Posted by: staticvars | July 11, 2010 1:59 AM | Report abuse

William Kristol spearheads the case for invading Iraq, selects Sarah Palin for John McCain and the Republican party, and he's lionized by the right and more and more people listen to him and give him platforms on TV to continue to theorize.

Alan Greenspan champions Randian economic shell games that eventually crash and burn the economy worse than anything in decades, the second worst in our history perhaps, and he's given speaking slots at conferences where important people and columnists continue to listen to his words of wisdom.

We've got a serious problem in this country, and we don't even know what it is.

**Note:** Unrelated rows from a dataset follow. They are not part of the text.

/-- Settles O52: only an idle write to a KEY word and the running command's own results are left as writers. -/
theorem eachResultRegisterHasTheseWriters : Obligations.EachResultRegisterHasTheseWriters := by
  unfold Obligations.EachResultRegisterHasTheseWriters
  intro s t hs hreset hclear
  cases transition_of_step hs with
  | nothing | read | dropped => simp
  | reset hp => exact absurd hp (hreset _)
  | @completion op rest hrun hturn =>
    have hop : op ≠ .clear := fun h => hclear (h ▸ hrun)
    have hframe := resultsOf_frame op (withPending s rest)
    refine ⟨fun h => absurd (hframe.key hop) h, fun h => ?_, fun h => ?_, fun h => ?_⟩
    · by_contra hne
      exact h (hframe.dout (fun e => hne (e ▸ hrun)) hop)
    · by_contra hne
      exact h (hframe.tag (fun e => hne (.inl (e ▸ hrun))) (fun e => hne (.inr (e ▸ hrun))) hop)
    · by_contra hne
      obtain ⟨hk1, hk2⟩ := hframe.subkeys (fun e => hne (.inl (e ▸ hrun))) (fun e => hne (.inr (e ▸ hrun))) hop
      exact h.elim (· hk1) (· hk2)
  | written he hp hw =>
    have hframe := idleWrite_frame he hw
    refine ⟨fun h => ?_, fun h => absurd hframe.dout h, fun h => absurd hframe.tag h,
      fun h => absurd h (by simp [hframe.k1, hframe.k2])⟩
    rcases hframe.key_kept_or_bounds with ⟨hkey, -⟩ | hbounds
    · exact absurd hkey h
    · exact ⟨he, _, _, _, hp, hbounds⟩

end Sys2Proof.Machine

/-! PROOFS. What the host port shows and stores: the words of a block, STATUS, the register map, the idle writes of
TLEN, MSG_LEN, DIN and KEY, and the values of reset (10_state.md R22 to R48; 20_memory.md R60 to R69). -/

namespace Sys2Proof.Machine

/-! ### Words of a block -/

/-- Byte k of word j of a block is the block's byte 4j + k (R41). -/
theorem wordByte_blockWord (b : Block) {j k : Nat} (hj : j < 4) (hk : k < 4) :
    wordByte (blockWord b j) k = blockByte b (4 * j + k) := by
  apply BitVec.eq_of_getLsbD_eq
  intro i hi
  have hin : 8 * (3 - k) + i < 32 := by omega
  have hpos : 32 * (3 - j) + (8 * (3 - k) + i) = 8 * (15 - (4 * j + k)) + i := by omega
  simp only [wordByte, blockWord, blockByte, BitVec.getLsbD_extractLsb', hi, hin, hpos, decide_true, Bool.true_and]

/-- Settles O18: a block is its words, and each word its bytes. -/
theorem blockWordsPackBigEndian : Obligations.BlockWordsPackBigEndian := by
  unfold Obligations.BlockWordsPackBigEndian
  refine ⟨fun b => ⟨blockOfWords_blockWord b, fun j hj => ?_⟩, by decide⟩
  exact ⟨wordByte_blockWord b hj (k := 0) (by decide), wordByte_blockWord b hj (k := 1) (by decide),
    wordByte_blockWord b hj (k := 2) (by decide), wordByte_blockWord b hj (k := 3) (by decide)⟩

/-! ### Reads -/

/-- A read at an aligned offset that is written out as a number returns what the target standing there holds. -/
theorem busRead_ofNat {s : State} {a : Nat} {tg : Target} (h4 : a % 4 = 0) (ha : a < 0x10000)
    (h : StandsAt s.cap.bytes a tg) : busRead s (BitVec.ofNat 16 a) = readTarget s tg := by
  rw [busRead, targetOf_ofNat h4 ha h]

/-- Byte k of message word j is message byte 4j + k (R64). -/
theorem wordByte_msgWord (s : State) (j : Nat) {k : Nat} (hk : k < 4) :
    wordByte (msgWord s j) k = msgByte s (4 * j + k) := by
  rw [msgWord, wordByte_wordOfBytes _ _ _ _ hk]
  interval_cases k <;> rfl

/-- Byte k of what a read of word j of a block register returns, the register given by its target and its value. -/
theorem wordByte_busRead_block {s : State} {a j k : Nat} {tg : Target} {b : Block} (hj : j < 4) (hk : k < 4)
    (h4 : a % 4 = 0) (ha : a < 0x10000) (hat : StandsAt s.cap.bytes a tg) (hb : readTarget s tg = blockWord b j) :
    wordByte (busRead s (BitVec.ofNat 16 a)) k = blockByte b (4 * j + k) := by
  rw [busRead_ofNat h4 ha hat, hb, wordByte_blockWord b hj hk]

/-- Settles O17, target by target. -/
theorem readsFollowTheRegisterMap : Obligations.ReadsFollowTheRegisterMap := by
  unfold Obligations.ReadsFollowTheRegisterMap
  intro s
  refine ⟨busRead_ofNat (tg := .tlen) rfl (by decide) rfl, busRead_ofNat (tg := .msgLen) rfl (by decide) rfl, ?_,
    busRead_ofNat (tg := .id) rfl (by decide) rfl, fun j hj k hk => ?_, fun j hj k hk => ?_⟩
  · have hread := busRead_ofNat (s := s) (a := 0x0010) (tg := .cap) rfl (by decide) rfl
    have hcap := cap_bounds s.cap
    rw [hread, readTarget, BitVec.toNat_ofNat]
    omega
  · refine ⟨wordByte_busRead_block (tg := .din j) hj hk (by omega) (by omega) ?_ rfl,
      wordByte_busRead_block (tg := .dout j) hj hk (by omega) (by omega) ?_ rfl,
      wordByte_busRead_block (tg := .tag j) hj hk (by omega) (by omega) ?_ rfl,
      wordByte_busRead_block (tg := .k1 j) hj hk (by omega) (by omega) ?_ rfl,
      wordByte_busRead_block (tg := .k2 j) hj hk (by omega) (by omega) ?_ rfl⟩ <;>
    · simp only [StandsAt]; omega
  · have hcap := cap_bounds s.cap
    rw [busRead_ofNat (tg := .msg j) (by omega) (by omega) (by simp only [StandsAt]; omega)]
    exact wordByte_msgWord s j hk

/-! ### STATUS -/

theorem busyBit_eq_true_iff (s : State) : busyBit s = true ↔ ∃ op, s.eng = .busy op := by
  unfold busyBit
  cases s.eng <;> simp

/-- STATUS bit by bit: the low byte, and ERRCODE above it (R24). -/
theorem getLsbD_statusWord (s : State) (i : Nat) : (statusWord s).getLsbD i =
    if i < 8 then [busyBit s, s.done, s.schedValid, s.subkeyValid, s.werr, false, false, false].getD i false
    else (codeOf s.errcode).getLsbD (i - 8) := by
  -- The width as the concatenation has it, so that `getLsbD_append` applies.
  show BitVec.getLsbD (w := 20 + 4 + 3 + 1 + 1 + 1 + 1 + 1) (_ ++ _) i = _
  simp only [BitVec.getLsbD_append]
  by_cases hi : i < 8
  · interval_cases i <;> simp
  · obtain ⟨m, rfl⟩ := Nat.exists_eq_add_of_le' (not_lt.mp hi)
    by_cases hm : m < 4
    · simp [hm]
    · simp [hm, BitVec.getLsbD_of_ge _ _ (not_lt.mp hm)]

/-- Settles O16, from the bits of STATUS. -/
theorem statusWordShowsItsFields : Obligations.StatusWordShowsItsFields := by
  unfold Obligations.StatusWordShowsItsFields
  refine ⟨fun s => ?_, by decide⟩
  refine ⟨busRead_ofNat (tg := .status) rfl (by decide) rfl, ?_, getLsbD_statusWord s 1, getLsbD_statusWord s 2,
    getLsbD_statusWord s 3, getLsbD_statusWord s 4, ?_, ?_, ?_⟩
  · rw [← busyBit_eq_true_iff, getLsbD_statusWord]; rfl
  all_goals
    apply BitVec.eq_of_getLsbD_eq
    intro i hi
    rw [BitVec.getLsbD_extractLsb', getLsbD_statusWord]
  · interval_cases i <;> rfl
  · simp [hi]
  · rw [if_neg (by omega), BitVec.getLsbD_of_ge _ _ (by omega)]; simp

It's like a city has been destroyed by rampaging carloads of evil clowns, and while we run around trying to put out the fires and clear the rubble to rebuild, we're still asking the clowns for advice on how to do it. They honk their horns and gleefully tell us to just let them back at it, and everything will be alright.

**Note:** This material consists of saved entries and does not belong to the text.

-- ==== Sys2Proof/Machine/State.lean ====
section
/-! DEFINITION. The state of the core and of its host, as plain data, and the state after reset (spec/10_state.md). -/

namespace Sys2Proof.Machine

/-- `seq`, the micro-sequencer state and the core's only program counter: the 53 legal values of R31. The encodings 0x05 to
0x0F, which the spec says are never entered, have no constructor. -/
inductive Seq where
  | idle
  | loadv
  | feed
  | pad2
  | out
  | step (i : Fin 48)
deriving DecidableEq, Repr

/-- CONT, what follows the next FEED: NONE, PAD2 or OUT (R30). The value 3 is never written and has no constructor. -/
inductive Cont where
  | none
  | pad2
  | out
deriving DecidableEq, Repr

/-- An entry of the model's fault log (R262, R264). -/
inductive FaultEntry where
  /-- A protocol error was raised (R262). -/
  | protocolError (code : ProtocolCode)
  /-- A command was refused while ERR = 1 (R264). -/
  | refused
deriving DecidableEq, Repr

/-- The host's moves (R220), and `yield`: the host makes no move and the core takes its transition. -/
inductive HostMove where
  /-- R220 (a): present a command word on CMD. -/
  | present (w : CommandWord)
  /-- R220 (b): read STATUS. -/
  | readStatus
  /-- R220 (c): read DIGEST[i]. -/
  | readDigest (i : Fin 16)
  /-- R220 (d): assert reset. -/
  | assertReset
  /-- The core moves. -/
  | yield
deriving DecidableEq, Repr

/-- What a read returned to the host. -/
inductive HostRead where
  | status (value : BitVec 32)
  | digest (i : Fin 16) (byte : Byte)
deriving DecidableEq, Repr

/-- The block buffer: (address, byte) pairs at strictly rising addresses below 64. An unlisted address holds no value (R44). -/
abbrev Memory := List Host.Cell

/-- The reasons a step ends in a model fault. Both are safe: nothing is proved of what the hardware would go on to do. -/
inductive Fault where
  /-- Raised by a host read of DIGEST while DONE = 0 (R263, R287). Safe. -/
  | digestReadWhileNotDone
  /-- Raised by the read of a BUF byte that holds no value (R44, I6). Safe; no run reaches it (R246). -/
  | bufByteHoldsNoValue
deriving DecidableEq, Repr

/-- The reasons a step is refused. All are safe: the model gives no next state. -/
inductive Refusal where
  /-- Raised by an arm of `exec` whose instruction has no meaning yet. Safe. No arm raises it now. -/
  | notModelled (mnemonic : String)
  /-- Raised by the fetch of a reserved microword (R76, I2). Safe; no word of the ROM is reserved. -/
  | reservedMicroword (why : UwReserved)
  /-- Raised by the rotator for an amount outside 1..31 (R144, I1). Safe; no microword reaches it. -/
  | rotateAmountUndefined
  /-- Raised by MemRead and MemWrite for a use outside BUF[0..63] (R51). Safe; no rule forms such an index. -/
  | bufIndexOutOfRange
deriving DecidableEq, Repr

/-- Everything the spec gives the core (R44's table, the step ROM of R50, the port CMD of R38, the fault log of R262) and the
host as plain data. -/
structure State where
  /-- H[0..3], the chaining state (R21). -/
  h : Quad
  /-- V[0..3], the working state (R24). -/
  v : Quad
  /-- BUF[0..63], the block buffer (R26). -/
  buf : Memory
  /-- BUFCNT (R28). -/
  bufcnt : BitVec 6
  /-- LEN, the message's bit length modulo 2^64 (R29). -/
  len : BitVec 64
  /-- CONT (R30). -/
  cont : Cont
  /-- seq (R31). -/
  seq : Seq
  /-- DONE (R33). -/
  done : Bool
  /-- ERR (R34). -/
  err : Bool
  /-- ECODE (R35). -/
  ecode : BitVec 4
  /-- DIGEST[0..15]; `none` is the spec's "no value", which INIT writes (R39, R224). -/
  digest : Option (Vector Byte 16)
  /-- The step ROM (R50, R171). -/
  rom : Vector Microword 48
  /-- CMD: the word the host presents and the core has not taken (R38, R220 a). -/
  cmd : Option CommandWord
  /-- The model's fault log, oldest entry first (R262, R264). -/
  faultLog : List FaultEntry
  /-- The host's moves to come (the model's own field). -/
  host : List HostMove
  /-- What the host has read, oldest first (the model's own field). -/
  reads : List HostRead
deriving DecidableEq, Repr

/-- A step's outcome, and the outcome of a part of one. -/
abbrev Result (α : Type) := Host.Outcome α Fault Refusal

/-- The machine right after reset: the table of R44. V is a DESIGN CHOICE (log entry 1); BUF and DIGEST hold no value; no
command is presented and no host move is pending. -/
def State.reset : State where
  h := iv
  v := { a := 0#32, b := 0#32, c := 0#32, d := 0#32 }
  buf := []
  bufcnt := 0#6
  len := 0#64
  cont := .none
  seq := .idle
  done := false
  err := false
  ecode := 0#4
  digest := none
  rom := stepRom
  cmd := none
  faultLog := []
  host := []
  reads := []

end Sys2Proof.Machine
end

We're seriously, seriously screwed.

Posted by: BillEPilgrim | July 11, 2010 3:39 AM | Report abuse

staticvars:It depends on what part of the economic cycle the deficits are created. Having deficit spending now will ultimately grow the economy by stimulating the demand side of the economy, which is very depressed right now. Stimulating it during boom times like Bush did with the no millionaire left behind tax cuts exploded the deficit when we should have been building up a surplus for this downturn, again engineered by the economic geniuses in the bush admin ( actually it has worked out well for the top 1%, which is the republican financial and political base. I remember Bush referring to a room of millionaires and saying just that...You are my base!

Posted by: srw3 | July 11, 2010 10:37 AM | Report abuse

@staticvars : to answer your question, a double dip recession/depression caused by lack of demand is far worse for our systemic economic stability than creating larger short term deficits to stimulate demand and rebuild infrastructure right now.

Posted by: srw3 | July 11, 2010 10:42 AM | Report abuse

"Greenspan's clarification is bogus and you should say so explicitly. How is it possible for the market to make a "rational short-term bet" on a 10- or 30-year T-bill? You have to go back to 1958 to find 10-year rates as low as today's."

Treasuries are very liquid. If you expect a budget crisis 10 years from now, but low inflation / deflation next year, you buy the long duration bonds, take your capital gains and then redeploy in something you like better in advance of the expected crisis. Lots of people thought junk bond yields were ridiculously low in 2006 and 2007, but invested nonetheless, as the yield was better than alternatives and the thought was you could get out before the credit cycle turned.

There are various investment theses out there too. Some investors have Krugman's perspective, think there won't be enough stimulus and we'll fall into an inflationary double dip, which is good for long duration bonds, at least for awhile. Some investors have an Austrian perspective and think the deflation is inevitable. A sovereign investor like China might think that it will have sufficient political influence over the U.S. in that it can force austerity if needed. The Fed has bought treasuries as well, and it has other things in mind rather than return. Banks can fund at low levels and enjoy great capital treatment for treasuries, but short duration notes don't provide enough yield. Corporations have been increasing their cash balances, most likely via mutual funds which invest in treasury bills.